Precious metals started the week positively, moved through the middle parts of the week in disappointing fashion, and ended the week on a positive note. For all intents and purposes, this week was a wash as metals did not finish too far from where they began. As we look ahead to the longer-term future, the fact of the matter is that precious metals are going to have a difficult time making any large gains that are able to be sustained. Even though we report, day after day, that investors are not expecting interest rates to move in the coming months, their investing activity suggests otherwise. Basically, so long as additional interest rate hikes are on the horizon, the Dollar is going to remain strong and precious metals will have a tough time moving forward.
US Economic Data Dealt This Week
These last 5 days of trading have brought about a decent bit of economic data from the US and elsewhere around the world. Though this may not be too surprising, it was reported that consumer prices during the month of March barely rose from the month before. Most were expecting a modest increase and this week’s data did well to prove those expectations wrong.
On the bright side of the US economic slate was the weekly jobless claims data, which came in far better than expected. Last week saw first-time claims for unemployment assistance fall by roughly 13,000, bringing the seasonally-adjusted average down to a comfortable 253,000. Not only were investors and market experts expecting the seasonally-adjusted average to climb to or above the 270,000 mark, they were also expecting a weekly increase. This is just one more sign that the US employment sector is still performing well. What’s more, it lends credence to the belief that interest rates are going to be hiked sometime in the near future—whether it be this month, next month, or in June. In fact, there are some people who think there is potential for 2 increases during that 3-month timeframe, however most people have their doubts about that.
IMF Lowers Global Growth Forecast
In an announcement that was not as shocking as it might have initially appeared, the International Monetary Fund spoke this week, lowering their initial projections for 2016 global growth. In December, the IMF said that it expected the wider global economy to grow by roughly 3.4% this year. Now, after a first-quarter that failed to really impress, those expectations have decreased.
Continued weakness on the part of China, lower crude oil prices, and, as a result of that, a particularly weak energy sector are all contributing factors to the IMF’s downgraded expectations. No one was exactly surprised by the IMF’s announcement and markets did not react as most thought they might. Throughout most of this week, in fact, both the US Dollar and global equities performed well. That is, of course, if you exclude energy equities, which once again did not have such a great 5-day trading session as one of the United States’ biggest energy companies applied for bankruptcy protection.

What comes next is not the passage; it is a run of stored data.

-- ==== Sys2Proof/Machine/Dispatch.lean ====
section
/-! DEFINITION. Execute one decoded instruction (30_encoding.md R70): the program counter is already past it. -/

namespace Sys2Proof.Machine

def exec (i : Instr) (s : State) : Host.Outcome State Fault Refusal :=
  match i with
  | .cls => Sys2Proof.Machine.execCls s
  | .ret => Sys2Proof.Machine.execRet s
  | .jp nnn => Sys2Proof.Machine.execJp nnn s
  | .call nnn => Sys2Proof.Machine.execCall nnn s
  | .seImm x nn => Sys2Proof.Machine.execSeImm x nn s
  | .sneImm x nn => Sys2Proof.Machine.execSneImm x nn s
  | .seReg x y => Sys2Proof.Machine.execSeReg x y s
  | .ldImm x nn => Sys2Proof.Machine.execLdImm x nn s
  | .addImm x nn => Sys2Proof.Machine.execAddImm x nn s
  | .ldReg x y => Sys2Proof.Machine.execLdReg x y s
  | .orReg x y => Sys2Proof.Machine.execOrReg x y s
  | .andReg x y => Sys2Proof.Machine.execAndReg x y s
  | .xorReg x y => Sys2Proof.Machine.execXorReg x y s
  | .addReg x y => Sys2Proof.Machine.execAddReg x y s
  | .subReg x y => Sys2Proof.Machine.execSubReg x y s
  | .shrReg x y => Sys2Proof.Machine.execShrReg x y s
  | .subnReg x y => Sys2Proof.Machine.execSubnReg x y s
  | .shlReg x y => Sys2Proof.Machine.execShlReg x y s
  | .sneReg x y => Sys2Proof.Machine.execSneReg x y s
  | .ldI nnn => Sys2Proof.Machine.execLdI nnn s
  | .jpV0 nnn => Sys2Proof.Machine.execJpV0 nnn s
  | .rnd x nn => Sys2Proof.Machine.execRnd x nn s
  | .drw x y n => Sys2Proof.Machine.execDrw x y n s
  | .skp x => Sys2Proof.Machine.execSkp x s
  | .sknp x => Sys2Proof.Machine.execSknp x s
  | .ldVxDt x => Sys2Proof.Machine.execLdVxDt x s
  | .ldVxK x => Sys2Proof.Machine.execLdVxK x s
  | .ldDtVx x => Sys2Proof.Machine.execLdDtVx x s
  | .ldStVx x => Sys2Proof.Machine.execLdStVx x s
  | .addI x => Sys2Proof.Machine.execAddI x s
  | .ldF x => Sys2Proof.Machine.execLdF x s
  | .ldB x => Sys2Proof.Machine.execLdB x s
  | .storeRegs x => Sys2Proof.Machine.execStoreRegs x s
  | .loadRegs x => Sys2Proof.Machine.execLoadRegs x s

end Sys2Proof.Machine
end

As we look ahead to next week, we are inching ever-closer to the April meeting of the FOMC. There were a lot of comments made by members of the Fed over the past few weeks about what they think should be done to interest rates, and most are in favor of raising them sooner than later. The thing is, most of the people who were in favor of such a move have no voting power on the FOMC, and their opinions are little more than solitary, yet educated, opinions. Regardless, it will be interesting to see what the Fed has to say about the future of interest rates at this upcoming meeting.